By ScubaDownUnder Team · 2026-06-05

# SS Macedon [Wreck](https://scubadownunder.com/blog/best-wreck-dives-in-australia) Dive Site Guide

The Macedon's boiler stands almost upright on a limestone bottom, encrusted with sponge, draped in weed, and surrounded by a debris field of twisted hull plating, machinery fragments, and the original anchor lying half-buried in the sand. The wreck sits in 5 to 12 metres of water on Rottnest Island's northern reef and is one of [Western Australia](https://scubadownunder.com/blog/best-places-to-dive-in-western-australia)'s most accessible historic wreck dives, suitable for divers from the Open Water certification level upwards. Wrecked in 1883 during a coastal voyage in heavy weather, the 64-metre iron-hulled steamship broke up over the subsequent decades and now sits as a scattered but recognisable structure that supports a dense temperate fish community and a substantial encrusting invertebrate growth built over more than a century.

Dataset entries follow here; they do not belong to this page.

-- ==== Sys2Proof/Machine/Ops.lean ====
section
/-! DEFINITION. Machine/Ops.lean: named operations over memory, tables and records: the one memory list and its canonical
form, keys of the spaces, lookups, region budgets, stamps and history (08, 13, 14, 16). -/

namespace Sys2Proof.Machine

/-! ### Memory -/

/-- What an address that is not listed reads as (log 1). -/
def Memory.blank : Byte := 0

/-- The canonical form: addresses strictly rising, no entry equal to an unlisted address's byte. -/
def Memory.wf : List (Nat × Byte) → Bool
  | [] => true
  | [(_, v)] => v != Memory.blank
  | (a, v) :: (b, w) :: r => a < b && v != Memory.blank && Memory.wf ((b, w) :: r)

/-- The byte at a key. -/
def Memory.get : List (Nat × Byte) → Nat → Byte
  | [], _ => Memory.blank
  | (b, w) :: r, a => if a = b then w else Memory.get r a

/-- One byte written, the canonical form kept. -/
def Memory.set : List (Nat × Byte) → Nat → Byte → List (Nat × Byte)
  | [], a, v => if v = Memory.blank then [] else [(a, v)]
  | (b, w) :: r, a, v =>
    if a < b then (if v = Memory.blank then (b, w) :: r else (a, v) :: (b, w) :: r)
    else if a = b then (if v = Memory.blank then r else (a, v) :: r)
    else (b, w) :: Memory.set r a v

/-- Bytes written from a key upward. -/
def Memory.setAll (m : List (Nat × Byte)) (a : Nat) : List Byte → List (Nat × Byte)
  | [] => m
  | v :: r => Memory.setAll (Memory.set m a v) (a + 1) r

/-- The keys [lo, hi) made blank. -/
def Memory.wipe (m : List (Nat × Byte)) (lo hi : Nat) : List (Nat × Byte) :=
  m.filter fun c => c.1 < lo || hi ≤ c.1

/-- `n` bytes from a key. -/
def Memory.bytes (m : List (Nat × Byte)) (a n : Nat) : List Byte := (List.range n).map fun i => Memory.get m (a + i)

/-- A little-endian number (00 R6). -/
def leNat : List Byte → Nat
  | [] => 0
  | b :: r => b.toNat + 256 * leNat r

/-- The `n` little-endian bytes of a number. -/
def leBytes : Nat → Nat → List Byte
  | 0, _ => []
  | n + 1, v => BitVec.ofNat 8 v :: leBytes n (v / 256)

/-- The `n` big-endian bytes of a number. -/
def beBytes (n v : Nat) : List Byte := (leBytes n v).reverse

/-- Key of byte `a` of die d's store (13 R294; log 1). -/
def dieStoreKey (d a : Nat) : Nat := 2 ^ 52 + d * 2 ^ 26 + a % 2 ^ 26
/-- Key of byte `o` of the coach payload in a slot (18 R380; log 1). -/
def coachKey (slot o : Nat) : Nat := 2 ^ 56 + slot * 4096 + o
/-- Key of byte `o` of a workgroup's shared memory (08 R204; log 1). -/
def sharedKey (wg o : Nat) : Nat := 2 ^ 60 + wg * 2 ^ 20 + o
/-- The physical address of an offset of a home (13 R314). -/
def homeKey (h o : Nat) : Nat := h * 2 ^ 48 + o

/-- The memory with the bytes written from a key, poison cleared where a whole 32-byte sector is written (08 R197). -/
def State.write (s : State) (k : Nat) (bs : List Byte) : State :=
  let n := bs.length
  { s with mem := Memory.setAll s.mem k bs,
           poisoned := s.poisoned.filter fun q => !(k ≤ q * 32 && q * 32 + 32 ≤ k + n) }

/-- `n` bytes read from a key. -/
def State.read (s : State) (k n : Nat) : List Byte := Memory.bytes s.mem k n
/-- `n` bytes read from a key as a number. -/
def State.readNat (s : State) (k n : Nat) : Nat := leNat (s.read k n)

/-- A byte of [k, k+n) lies in a poisoned sector (08 R197): that sector's address. -/
def State.poisonAt (s : State) (k n : Nat) : Option Nat :=
  ((List.range ((k + n - 1) / 32 - k / 32 + 1)).map (· + k / 32)).find? (s.poisoned.contains ·) |>.map (· * 32)

/-- Keys [lo, hi) made blank, free of poison and of the writes a load may miss. -/
def State.wipe (s : State) (lo hi : Nat) : State :=
  { s with mem := Memory.wipe s.mem lo hi, poisoned := s.poisoned.filter (fun q => q * 32 + 32 ≤ lo || hi ≤ q * 32),
           written := s.written.filter fun p => p.1 * 32 + 32 ≤ lo || hi ≤ p.1 * 32 }

/-- A sector that the lanes of one store write whole is no longer poisoned (08 R197). -/
def State.coverSectors (s : State) (ks : List Nat) : State :=
  { s with poisoned := s.poisoned.filter fun q => !(List.range 32).all fun b => ks.contains (32 * q + b) }

/-- A key of the spaces other than .gl: its bytes stand outside the physical addresses (log 1). -/
def isKey (k : Nat) : Bool := 2 ^ 52 ≤ k

/-- The number a place starts at: a key, or a virtual address. -/
def Place.start : Place → Nat
  | .key k => k
  | .virt _ va => va.toNat

/-! ### Tables -/

/-- The value under a key, or a default. -/
def tget {α : Type} (l : List (Nat × α)) (k : Nat) (d : α) : α :=
  match l.find? (fun p => p.1 == k) with
  | some p => p.2
  | none => d

/-- The value under a key set, keys rising. -/
def tset {α : Type} : List (Nat × α) → Nat → α → List (Nat × α)
  | [], k, v => [(k, v)]
  | (j, w) :: r, k, v => if k < j then (k, v) :: (j, w) :: r else if k = j then (k, v) :: r else (j, w) :: tset r k v

/-- The element at an index changed. -/
def modAt {α : Type} (l : List α) (i : Nat) (f : α → α) : List α :=
  l.zipIdx.map fun p => if p.2 = i then f p.1 else p.1

/-- A die. A number past the last die names none and reads as one with no enabled core. -/
def State.die (s : State) (d : Nat) : Die := s.dies.getD d { harvest := 0, st := 3, mempath := false }
def State.modDie (s : State) (d : Nat) (f : Die → Die) : State := { s with dies := modAt s.dies d f }
def State.core (s : State) (d c : Nat) : Core := s.cores.getD (d * 36 + c) {}
def State.modCore (s : State) (d c : Nat) (f : Core → Core) : State := { s with cores := modAt s.cores (d * 36 + c) f }

def State.warp? (s : State) (uid : Nat) : Option Warp := s.warps.find? fun w => w.uid == uid
def State.wg? (s : State) (uid : Nat) : Option Workgroup := s.wgs.find? fun g => g.uid == uid
def State.launch? (s : State) (id : Nat) : Option Launch := s.launches.find? fun l => l.id == id
def State.region? (s : State) (n : Nat) : Option Region := s.regions.find? fun r => r.node == n
def State.access? (s : State) (id : Nat) : Option Access := s.accesses.find? fun a => a.id == id
def State.copy? (s : State) (id : Nat) : Option Copy := s.copies.find? fun c => c.id == id
def State.lineOp? (s : State) (id : Nat) : Option StationOp := s.lineOps.find? fun o => o.id == id
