-- ==== Sys2Proof/Machine/MemInstr.lean ====
section
/-! DEFINITION. Machine/MemInstr.lean: the meanings of classes 0x8 and 0x9 (08 R197 to R230). Accesses to .sh,
.co and .sp are performed at issue; one to .gl or .ds goes in flight and is performed and answered by later steps (log 3). -/

namespace Sys2Proof

/-- Bytes of an access (02 Table 2-8). -/
def FormM.bytes (f : FormM) : Nat := 2 ^ f.width.toNat
def FormM.spc (f : FormM) : Space := Space.ofCode f.space.toNat
def FormM.order (f : FormM) : MOrd := MOrd.ofCode f.ord.toNat
def FormM.scp (f : FormM) : Scope := Scope.ofCode f.scope.toNat
/-- Accesses of a space go in flight, and its banks or slices perform them in any order (13 R298; log 3). -/
def Space.flies (spc : Space) : Bool := spc == .gl || spc == .ds
/-- The address register, or pair for .gl (08 R198). -/
def FormM.adrRegs (f : FormM) : List Nat :=
  if f.space.toNat = 3 then [f.adr.toNat, f.adr.toNat + 1] else [f.adr.toNat]
/-- Registers that last-use marks name. -/
def FormM.marked (f : FormM) (dat aux : List Nat) : List Nat :=
  (if f.luadr then f.adrRegs else []) ++ (if f.ludat then dat else []) ++ (if f.lux then aux else [])

end Sys2Proof

namespace Sys2Proof.Machine

/-! ### Data -/

/-- The data registers of a lane as a number, low word in the lowest register. -/
def Warp.dataOf (w : Warp) (r n i : Nat) : Nat :=
  ((List.range (max 1 (n / 4))).foldl (fun a k => a + (w.lane (r + k) i).toNat * 2 ^ (32 * k)) 0) % 2 ^ (8 * n)

/-- Register word k of a loaded datum: extended to 32 bits below that width (08 R217). -/
def loadWord (n : Nat) (sx : Bool) (m k : Nat) : Nat :=
  if n < 4 then
    let h := 2 ^ (8 * n)
    if sx && 2 * m ≥ h then m + 2 ^ 32 - h else m
  else m / 2 ^ (32 * k) % 2 ^ 32

/-- Loaded data written to their registers (08 R217, R219). -/
def Warp.writeData (w : Warp) (r n : Nat) (sx : Bool) (eff : Mask) (full uni : Bool) (m : Nat → Nat) : Warp :=
  (List.range (max 1 (n / 4))).foldl (fun w k =>
    w.writeResult (r + k) false eff full uni none fun i => BitVec.ofNat 64 (loadWord n sx (m i) k)) w

/-- The new value of an atomic (08 R223). ATOP codes of Table 2-8. -/
def atomNew (op n : Nat) (signed : Bool) (old x cmp : Nat) : Nat :=
  let m := 2 ^ (8 * n)
  let key (v : Nat) : Nat := if signed then (v + m / 2) % m else v
  match op with
  | 1 => (old + x) % m
  | 2 => if key old ≤ key x then old else x
  | 3 => if key x ≤ key old then old else x
  | 4 => old &&& x
  | 5 => old ||| x
  | 6 => old ^^^ x
  | 7 => x
  | _ => if old = cmp then x else old

/-- The new value of a floating-point atomic (08 R224). -/
def atomfNew (op : Nat) (t : Ty) (old x : Nat) : Nat :=
  match op with
  | 1 => encodeF t .rne (addF .rne (decodeF t old) (decodeF t x))
  | 2 => pickF t false true old x
  | _ => pickF t true true old x

/-- The type of a floating-point atomic (08 R224). -/
def FormM.ftype (f : FormM) : Ty :=
  match f.width.toNat with
  | 1 => if f.sx then .bf16 else .f16
  | 2 => .f32
  | _ => .f64

/-- The result of an operation on memory: none where it only reads. -/
def AccOp.result (o : AccOp) (n : Nat) (sx : Bool) (old x cmp : Nat) : Option Nat :=
  match o with
  | .store | .storeStamp | .copyWrite _ | .frontWrite _ | .pageMove => some x
  | .atom op => some (atomNew op n sx old x cmp)
  | .red op => some (atomNew op n sx old x cmp)
  | .atomf op t => some (atomfNew op t old x)
  | .load | .asof | .waitRead _ | .copyRead _ => none

/-! ### Checks and waits -/

/-- What a memory instruction asks of its checks: space, address register, offset, bytes, need, the registers whose dead tags it
checks, and whether it is a release. One that `acts` takes its effect, or carries its clock, as of its issue. -/
structure MemAsk where
  spc : Space
  adr : Nat
  off : Word
  n : Nat
  need : Need
  reads : List Nat
  releases : Bool := false
  acts : Bool := true
  deriving DecidableEq, Repr
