/-- WAITVAL_REREAD (08 R227): an unsatisfied lane reads its word again; a poisoned word is POISON (R197). -/
def execEvWaitvalReread (wid entry lane : Nat) (s : State) : Result :=
  match s.valueWait? wid entry with
  | none => .next s
  | some (w, v) => match v.lanes.find? fun x => x.lane == lane && !x.satisfied with
    | none => .next s
    | some x =>
      if inWindow x.addr then
        if s.wordPending wid entry then .next s else .next (s.sendWords w entry v [x])
      else .next (State.stabilise (s.rereadEntry wid entry fun y => y.lane == lane))

/-- SLEEP_EXPIRY (04 R99): the split runs on at the PC after the sleep. -/
def execEvSleepExpiry (wid entry : Nat) (s : State) : Result :=
  match s.warp? wid with
  | none => .next s
  | some w =>
    let x := w.entry entry
    match x.st, x.wait with
    | .block, .sleep t =>
      if s.cycle < t then .next s
      else .next (State.stabilise ((s.putWarp (w.setEntry entry { x with st := .run, wait := .none })).advance wid entry
        [(x.pc, x.mask)]))
    | _, _ => .next s

end Sys2Proof.Machine
end

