/-- COPY_ENGINE_START (09 R234, R237, R241 to R244). -/
def execEvCopyEngineStart (op : Nat) (s : State) : Result :=
  match s.copy? op with
  | none => .next s
  | some c =>
    if c.started || c.ending ≠ 0 || c.cancel || c.stall.isSome || !s.acknowledged c.warp c.id c.lanes || !s.engineTakes c then
      .next s
    else
      let c := { c with clock := max c.clock (((s.warp? c.warp).map (·.clock)).getD 0) }
      let out := (s.stage c).bind fun t d => if d.shd then t.shadowStart d else .ok t d
      .next (State.stabilise (s.engineDo c (s.undoShadows c out) fun t d =>
        (t.dropWindow op).putCopy { d with started := true, pending := if d.shd && d.shadows.any (·.clen != 0) then [] else d.sectors }))

/-! ### Deliveries -/

/-- A copy can move a sector now. -/
def State.copyReady (s : State) (c : Copy) : Bool :=
  c.started && !c.pending.isEmpty && c.stall.isNone
  && !s.accesses.any fun a => a.op == .copyRead c.id && a.lanes.any (!·.done)

/-- The region whose turn it is on an engine and the sectors left to it; then the operation whose sector is next: within a turn
the region's operations take one sector each, in ascending SEQ (14 Table 14-4, CSHARE). -/
def State.engineTurn (s : State) (die u : Nat) : Option (Nat × Nat × Nat) :=
  let e := (s.die die).engines.getD u {}
  let ready := s.copies.filter fun c => c.die == die && c.unit == u && s.copyReady c
  let nodes := ready.map (·.node)
  let pick (n left : Nat) (last : Option Nat) : Option (Nat × Nat × Nat) :=
    let mine := ready.filter (·.node == n)
    let after := mine.filter fun c => (last.map fun x => decide (x < c.seq)).getD true
    (least ((if after.isEmpty then mine else after).map (·.seq))).map fun q =>
      (n, left, ((mine.find? fun c => c.seq == q).map (·.id)).getD 0)
  if nodes.contains e.served && e.left ≠ 0 then pick e.served e.left e.last
  else match least (nodes.map fun n => (n + 4095 - e.served) % 4096) with
    | none => none
    | some d =>
      let n := (e.served + 1 + d) % 4096
      pick n (max 1 (s.effCshare n)) none

/-- The turn after a sector has moved. -/
def State.tookTurn (s : State) (c : Copy) (left : Nat) : State :=
  s.modDie c.die fun d => { d with engines := modAt d.engines c.unit fun e =>
    { e with served := c.node, left := left - 1, last := some c.seq } }

/-- COPY_SECTOR_DELIVERY (09 R235, R236, R253): the sector's bytes, one store, then its credit. -/
def execEvCopySectorDelivery (op sector : Nat) (s : State) : Result :=
  match s.copy? op with
  | none => .next s
  | some c => match s.engineTurn c.die c.unit with
    | none => .next s
    | some (_, left, next) =>
      if next ≠ op || !c.pending.contains sector then .next s
      else
        let out := (s.sectorData c sector).bind fun t bs => (t.writeSector c bs).bind fun t st => .ok t (bs.length, st)
        .next (State.stabilise (s.engineDo c out fun t r =>
          let t := ((t.dropWindow op).putCopy { c with pending := c.pending.erase sector, endStamp := max c.endStamp r.2 })
          (t.credit op c.bspace c.barrier r.1 c.clock (t.opPast c.past op)).tookTurn c left))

The Macedon was a passenger and cargo steamship operating between Fremantle, the Goldfields ports, and Singapore in the 1870s and 1880s. Owned by the Adelaide Steamship Company, the vessel struck the western end of Rottnest's reef on 18 August 1883 in heavy weather and dragged onto the reef where she broke up rapidly. All passengers and crew survived. The Whadjuk Noongar people are the traditional custodians of Rottnest Island (Wadjemup), which served as an Aboriginal prison from 1838 to 1931 and is today administered by the Rottnest Island Authority. The Macedon wreck is registered under the Western Australian Maritime Archaeology Act and the wreck site (along with several other Rottnest shipwrecks) carries heritage protection. The wreck has been documented progressively by the WA Museum maritime archaeology team across multiple campaigns since the 1970s.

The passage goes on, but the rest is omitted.